The evolution of social networking platforms and rapid increase in the production and exchange of information has served as the basis for the realisation of big data and big data analytics – both of which are the drivers behind business development and brand recognition.
Google’s Executive Chairman Eric Schmidt is on record as having said, “From the dawn of civilisation until 2003, humankind generated five exabytes of data. Now we produce five exabytes every two days … and the pace is accelerating.”
It is quite clear that big data has radically altered the traditional paradigms of marketing, client service and brand development. Yesterday, the brand relied on advertising, launches and gimmick marketing to lock in the customer and sustain a level of service to secure loyalty.
Today, the emphasis is on analytics incorporated into the social network framework, mobile infrastructure and the cloud strengthen word-of-mouth to create brand awareness.
Analytics or the ability to extract data and utilise this information strategically adds value in terms of building the brand and the business behind the brand. But, of equal importance, is the ability to use this information to enhance operations.
In an information-centric market, the customer is now in a position to direct and influence companies and not the other way around.
The Moore’s Law influence
Industry analysts have made the point that the increase in volume of data correlates with the product lifecycle as prescribed by Moore’s Law – which, in terms of computer hardware, the number of transistors on integrated circuits doubles about every two years.

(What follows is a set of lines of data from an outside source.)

/-- Every well-formed table maps 0x00 to the halt opcode (R82 (e), R84). -/
theorem find_brk {t : TableChoice} (h : Table.wf t.rows = true) :
    t.find 0x00 = some ⟨.halt, .noneAddressing, 0⟩ := by
  simp only [Table.wf, Bool.and_eq_true, List.all_eq_true] at h
  have := h.2.2 (0x00, ⟨.halt, .noneAddressing, 0⟩) (by decide)
  simpa [TableChoice.find] using this

theorem step_running {s : State} (h : s.seq = .running) : step s = runInstruction s := by simp only [step, h]

/-- All a step can do when it gives a next state: end in a fatal condition, with `PC` where the fetch left it and the log
only longer, or complete the operation of the entry that the opcode byte has. -/
theorem step_summary {s t : State} (h : step s = .next t) : s.seq = .running ∧
    ((∃ f s1, (s1 = s ∨ ∃ s0, s.sameButLog s0 ∧ s1 = s0.advance 1) ∧ s.log <+: s1.log ∧
      ((memRead s.pc s).value = none ↔ s1 = s) ∧
      (s.cfg.memImpl = .flat → s1.log = s.log) ∧ t = s1.raise f) ∨
     ∃ op e s1, memRead s.pc s = .ok op s1 ∧ s.cfg.dt.find op = some e ∧ s.sameButLog s1 ∧ s.log <+: s1.log ∧
       (s.cfg.memImpl = .flat → s1.log = s.log) ∧
       Completed (e.op = .halt) e.width (s1.advance 1) t) := by
  obtain ⟨hr, h⟩ := step_next h
  refine ⟨hr, ?_⟩
  rcases h with ⟨m, hm, hd, rfl⟩ | ⟨op, s1, hm, h⟩
  · exact .inl ⟨_, s, .inl rfl, List.prefix_refl _, by simp [memRead_io hm], fun _ => rfl, rfl⟩
  · obtain ⟨a, b⟩ := memRead_sameButLog hm
    have hne : ∀ s0 : State, s.sameButLog s0 → ¬ (s0.advance 1 = s) := by
      intro s0 h0 e
      have h1 : (s0.advance 1).pc = s.pc := by rw [e]
      have h2 : s0.pc = s.pc := by rw [h0]
      simp only [State.advance_pc, h2] at h1
      exact absurd h1 (by bv_omega)
    rcases h with ⟨hf, rfl⟩ | ⟨e, hf, ho⟩
    · refine .inl ⟨_, s1.advance 1, .inr ⟨s1, a, rfl⟩, b, ?_, by simpa using memRead_flat_log hm, rfl⟩
      simp [hm, hne s1 a]
    · rcases runOperation_next ho with ⟨s2, f, h1, h2, h3, rfl⟩ | hc
      · refine .inl ⟨f, s2, .inr ⟨{ s1 with log := s2.log }, by rw [State.sameButLog, a], ?_⟩, b.trans h2, ?_, ?_, rfl⟩
        · rw [h1]; rfl
        · have : s2 = ({ s1 with log := s2.log } : State).advance 1 := by rw [h1]; rfl
          simp only [hm, Res.value_ok, reduceCtorEq, false_iff]
          rw [this]
          exact hne _ (by rw [State.sameButLog, a])
        · intro hfl
          rw [h3 (by rw [State.advance_cfg, a]; exact hfl), State.advance_log, memRead_flat_log hm hfl]
      · exact .inr ⟨op, e, s1, hm, hf, a, b, memRead_flat_log hm, hc⟩

end Sys2Proof.Machine
end

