/-! ### The state a load leaves -/

/-- R120's effect of a load, as one record update. -/
theorem State.loaded_eq (s : State) (r : Reg) (v : Byte) (w : Nat) :
    s.loaded r v w = { s.setReg r v with p := statusZN v s.p, pc := s.pc + BitVec.ofNat 16 w } := by
  cases r <;> rfl

/-- `State.loaded` writes no other register, no reserved bit of `P` and no cell (R10, R17, R120). -/
theorem State.loaded_frame (s : State) (dst : Reg) (v : Byte) (w : Nat) :
    (∀ r, r ≠ dst → (s.loaded dst v w).reg r = s.reg r) ∧
      (∀ k, k ≠ 1 → k ≠ 7 → (s.loaded dst v w).p.getLsbD k = s.p.getLsbD k) ∧
      ∀ addr, (s.loaded dst v w).byteAt addr = s.byteAt addr := by
  refine ⟨fun r hr => ?_, fun k h1 h7 => ?_, fun addr => ?_⟩
  · rw [State.loaded_reg, if_neg hr]
  · rw [State.loaded_p, statusZN_other v s.p h1 h7]
  · exact byteAt_congr (by simp) (by simp) (by simp) (by simp) addr

/-! ### Immediate loads and the other register instructions -/

/-- Settles O13: an Immediate load is `State.loaded` of its operand byte, with width 1. -/
theorem immediateLoadsLoadTheirOperand : Obligations.ImmediateLoadsLoadTheirOperand := by
  intro i r d8 s h
  rw [exec_immLoad h, loadImm, State.loaded_eq]
  rfl

/-- An instruction that accesses no memory in `exec` has the effect of a load of some value, in every state. -/
theorem exec_eq_loaded {i : Instr} {dst : Reg}
    (h : (∃ d8, i.immLoad? = some (dst, d8)) ∨ (∃ src, i.transfer? = some (src, dst)) ∨ i.incReg? = some dst)
    (s : State) : ∃ v w, exec i s = .next (s.loaded dst v w) := by
  rcases h with ⟨d8, h⟩ | ⟨src, h⟩ | h
  · exact ⟨d8, 1, exec_immLoad h s⟩
  · exact ⟨s.reg src, 0, exec_transfer h s⟩
  · exact ⟨s.reg dst + 1, 0, exec_incReg h s⟩

/-- Settles O23: the frame of `State.loaded`. -/
theorem registerInstructionsFrame : Obligations.RegisterInstructionsFrame := by
  intro i dst s t hi ht
  obtain ⟨v, w, hl⟩ := exec_eq_loaded hi s
  obtain rfl : s.loaded dst v w = t := Host.Outcome.next.inj (hl.symm.trans ht)
  obtain ⟨hreg, hp, hmem⟩ := s.loaded_frame dst v w
  exact ⟨hreg, hp, by simp, hmem⟩

/-! ### Loads from memory -/

/-- `LD(r)` at an address that was resolved, the read still to be done (R120). -/
theorem load_ok (r : Reg) (ea : Word) (s : State) (w : Nat) :
    load r (.ok ea s) w = (memRead ea s).finish fun v s2 => .next (s2.loaded r v w) := rfl

/-- A load from memory whose operand bytes are known ends as the read of its effective address does. -/
theorem exec_memLoad_of_effAddr {i : Instr} {r : Reg} {o : MemOperand} {ea : Word} {s : State}
    (hi : i.memLoad? = some (r, o)) (h : effAddr o s = .ok ea s) :
    exec i s = (memRead ea s).finish fun v s2 => .next (s2.loaded r v (operandWidth o)) := by
  rw [exec_memLoad hi, loadMem, h, load_ok]

/-- Settles O14: the four cases are those of the byte read at the effective address. -/
theorem memoryLoadsLoadTheAddressedByte : Obligations.MemoryLoadsLoadTheAddressedByte := by
  intro i r o ea s hi hea
  rw [exec_memLoad_of_effAddr hi hea]
  refine ⟨fun c hc => ?_, fun hu => ?_, fun m hm hd => ?_, fun m hm hd => ?_⟩
  · rw [memRead_cell hc, Res.finish_ok, State.loaded_eq]
  · rw [memRead_unmapped hu, Res.finish_ok, State.loaded_eq]
    cases r <;> rfl
  · rw [memRead_io hm, Res.finish_stop, ioAccess_none hd]
    rfl
  · rw [memRead_io hm, Res.finish_stop, ioAccess_wired hd]

/-- Settles O24: a load that leaves the machine running has completed its read, which adds to the log at most; the rest is
the frame of `State.loaded`. -/
theorem memoryLoadsFrame : Obligations.MemoryLoadsFrame := by
  intro i dst o s t hi _ ht hrun
  obtain ⟨ea, hea⟩ := effAddr_ok o s
  rw [exec_memLoad_of_effAddr hi hea] at ht
  cases hm : memRead ea s with
  | stop out =>
    rw [hm, Res.finish_stop] at ht
    obtain ⟨f, rfl⟩ := memRead_stop_next (hm.trans (congrArg Res.stop ht))
    exact absurd hrun (by simp)
  | ok v s1 =>
    rw [hm, Res.finish_ok] at ht
    obtain rfl : s1.loaded dst v (operandWidth o) = t := Host.Outcome.next.inj ht
    obtain ⟨hreg, hp, hmem⟩ := s1.loaded_frame dst v (operandWidth o)
    obtain ⟨-, -, hread⟩ := memRead_frame hm
    have hbytes := fun addr => (hmem addr).trans (hread addr)
    obtain ⟨hs, -⟩ := memRead_sameButLog hm
    rw [hs] at hreg hp hbytes ⊢
    exact ⟨hreg, hp, by simp, hbytes⟩

/-! ### Load entries -/

/-- Settles O20: a well-formed entry runs as its pseudocode, which resolves, reads and loads; the resolver and the read
change the log at most, so `PC` and `P` are those before them. -/
theorem loadEntriesLoadFromTheResolvedAddress : Obligations.LoadEntriesLoadFromTheResolvedAddress := by
  intro op r m s hw
  rw [decodedExecutionIsThePseudocode op _ s hw]
  refine ⟨fun o h => runOperation_of_resolve_stop rfl h, fun ea s1 h => ?_⟩
  have hrun : runOperation op ⟨.ld r, m, m.width⟩ s =
      (memRead ea s1).finish fun v s2 => .next (s2.loaded r v m.width) := by
    rw [← load_ok, ← h]
    rfl
  rw [hrun]
  refine ⟨fun v s2 hread => ?_, fun o hread => ?_⟩
  · obtain ⟨h1, -⟩ := resolve_ok h
    obtain ⟨h2, -⟩ := memRead_sameButLog hread
    have hp : s2.p = s.p := by rw [h2, h1]
    have hpc : s2.pc = s.pc := by rw [h2, h1]
    rw [hread, Res.finish_ok, State.loaded_eq, hp, hpc]
  · rw [hread, Res.finish_stop]

end Sys2Proof.Machine

/-! ## The family 42_store.md: what a store does, and what it leaves unchanged

A store is one byte write followed by the advance of `PC`. One frame lemma for the byte write and one for the advance say
what the stores leave. -/

namespace Sys2Proof.Machine

/-! ### What a byte write and the advance leave -/

/-- A completed byte write changes no register, no flag and not `PC`, and no byte outside the cell of its address. -/
theorem memWrite_frame {s t : State} {addr : Word} {v : Byte} (h : memWrite addr v s = .ok () t) :
    ((∀ q, t.reg q = s.reg q) ∧ t.p = s.p ∧ t.pc = s.pc) ∧ (t.fault = s.fault ∧ t.cfg = s.cfg) ∧
      ∀ other, ¬ s.sameCell addr other → t.byteAt other = s.byteAt other := by
  rcases memWrite_ok h with ⟨c, hc, rfl⟩ | ⟨-, rfl⟩
  · exact ⟨by simp, by simp, fun other ho => byteAt_writeCell_other hc ho v⟩
  · exact ⟨⟨fun q => by cases q <;> rfl, rfl, rfl⟩, ⟨rfl, rfl⟩, fun other _ => State.byteAt_logged s _ other⟩

@[simp] theorem State.reg_advance (s : State) (n : Nat) (r : Reg) : (s.advance n).reg r = s.reg r := by
  cases r <;> rfl
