/-- A transom slot (R155, R160): its image, its uncorrectable symbols, the symbols that upsets have hit since, and the source of its last fill
from global memory. -/
structure Slot where
  img : Store 8 := []
  bad : Store 1 := []
  upset : Store 1 := []
  src : Option (VAddr × Word) := none
  deriving DecidableEq, Repr

structure Lease where
  core : Nat
  launch : Nat
  size : Nat
  slots : Tab Slot := []
  deriving DecidableEq, Repr

/-- A generator loaded from its descriptor (R252, R253). -/
structure GenSt where
  base : Nat
  scratch : Bool
  ext : List Nat
  stride : List Int
  idx : List Nat
  done : Bool
  deriving DecidableEq, Repr

/-- One end of a copy row (R257, R269). -/
inductive RowEnd where
  | global (va : VAddr)
  | scratch (ofs : Int)
  | slot (n : Nat)
  | fill (v : DWord)
  /-- a chained source: the records still to be read, innermost last, and the index for the next one (R258) -/
  | chain (recs : List (BitVec 128)) (level : Nat) (x : Nat)
  deriving DecidableEq, Repr

/-- A copy row in flight (R261). -/
structure Row where
  src : RowEnd
  dst : RowEnd
  len : Nat
  sectors : Nat
  /-- the lane that named it, for `$deny` and the status bitmap -/
  lane : Option Nat
  status : Option Nat
  key : Word
  wid : DWord
  pcofs : Word
  /-- the row has already failed with this ECODE (R262) -/
  fail : Option Nat
  /-- XCOPYV: destination register and expected version (R271) -/
  versioned : Option (BitVec 4 × BitVec 16)
  /-- what its source gave, or the zeros of a denied one, while its destination waits or is parked: bytes with their poison, and whether it was denied -/
  read : Option (List (Byte × Bool) × Bool) := none
  deriving DecidableEq, Repr

inductive CopyStat where
  | running
  /-- KEND executed, a built-in post, or a fault: no further instruction issues -/
  | draining
  deriving DecidableEq, Repr

/-- What a parked context waits to replay (R264, R216). -/
inductive CopyPark where
  | row | fetch | kld
  deriving DecidableEq, Repr

/-- A copy context (R251). -/
structure CopyCtx where
  crew : Nat
  launch : Nat
  program : Bool
  slot : Nat
  op : Nat
  wid : DWord
  postPc : VAddr
  pc : VAddr
  k : Store 64 := []
  kp : Store 1 := []
  gens : Tab GenSt := []
  latch : Option Nat
  key : Word
  owed : Bool
  rows : List Row := []
  arrived : List Arrived := []
  park : Option CopyPark := none
  /-- the KLD that parked was resolved as failed (R218, R268) -/
  failNext : Bool := false
  stat : CopyStat
  deriving DecidableEq, Repr

/-- Where a crew stands (R84, R88, R335). -/
inductive CrewStat where
  | running | retired | committed | requeued | saving | saved
  deriving DecidableEq, Repr

structure Crew where
  launch : Nat
  band : Nat
  inBand : Nat
  core : Nat
  stat : CrewStat := .running
  live : Nat
  scratch : Bytes := {}
  effects : List Eff := []
  /-- once its commit has begun, how many of its effects have been applied (R84, R301) -/
  applied : Option Nat := none
  inLog : Nat := 0
  rc : Nat := 0
  bar : Barrier := {}
  tiles : Tab Tile := []
  planes : Tab Plane := []
  saved : List Gang := []
  savedCtx : List CopyCtx := []
  /-- the save image's slots of the lease: a clean slot as its source record alone (R161) -/
  savedSlots : Tab Slot := []
  /-- the slots of it whose refetch at restore has had its outcome (R162) -/
  refilled : List Nat := []
  /-- stops saved with their gangs (R346) -/
  savedStops : List Stop := []
  freed : Bool := false
  afterLowest : Bool := false
  /-- the scheduler's cycle at which it began to wait to be admitted again (R88, R329) -/
  queuedAt : Nat := 0
  events : List LaneEv := []
  entry : VAddr
  deriving DecidableEq, Repr

/-- A launch packet (R324). -/
structure Packet where
  mode : Nat
  prio : Nat
  keyset : Bool
  shadow : Bool
  cosched : Bool
  rns : Bool
  crew : Nat
  band : Nat
  widths : List Nat
  counts : List Nat
  tlease : Nat
  regs : Nat
  phase : Nat
  part : Word
  scratch : Nat
  effect : Nat
  key : Word
  rnglen : Nat
  entry : VAddr
  logbase : Nat
  loglen : Nat
  seed : DWord
  rngbase : DWord
  args : List DWord
  store : Nat
  htab : Nat
  look : Nat
  deriving DecidableEq, Repr

/-- How an event of the running span stands (R380). -/
inductive Fate where
  | open_ | committed | revoked | deferred | left
  /-- its turn had passed when an EVC named it -/
  | gone
  deriving DecidableEq, Repr

structure PendEv where
  ev : Event
  aborts : Nat
  deriving DecidableEq, Repr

There is no doubt about the inherent ability of today’s users to generate huge volumes of data and how this affects brand recognition.
However, in order to truly benefit from this growing trend and reinforce key areas of the business, including customer services and marketing, there is a necessity to understand why big data analytics is taken on board and if it is being applied for the right reasons.
Often businesses are not in a position to take analytics on board – they do not possess the skills or technology to implement solutions or concepts in order to take real advantage.
With this scenario in mind and the escalating levels of data, it is no surprise that cloud has emerged as the catalyst for the adoption and value-added rollout of big data analytics.
This resource makes big data management and adoption easier for business – irrespective of size or scope.
It is difficult to predict the pace of market growth or the ramifications, it is quite clear that big data and the cloud will develop as disruptive technologies.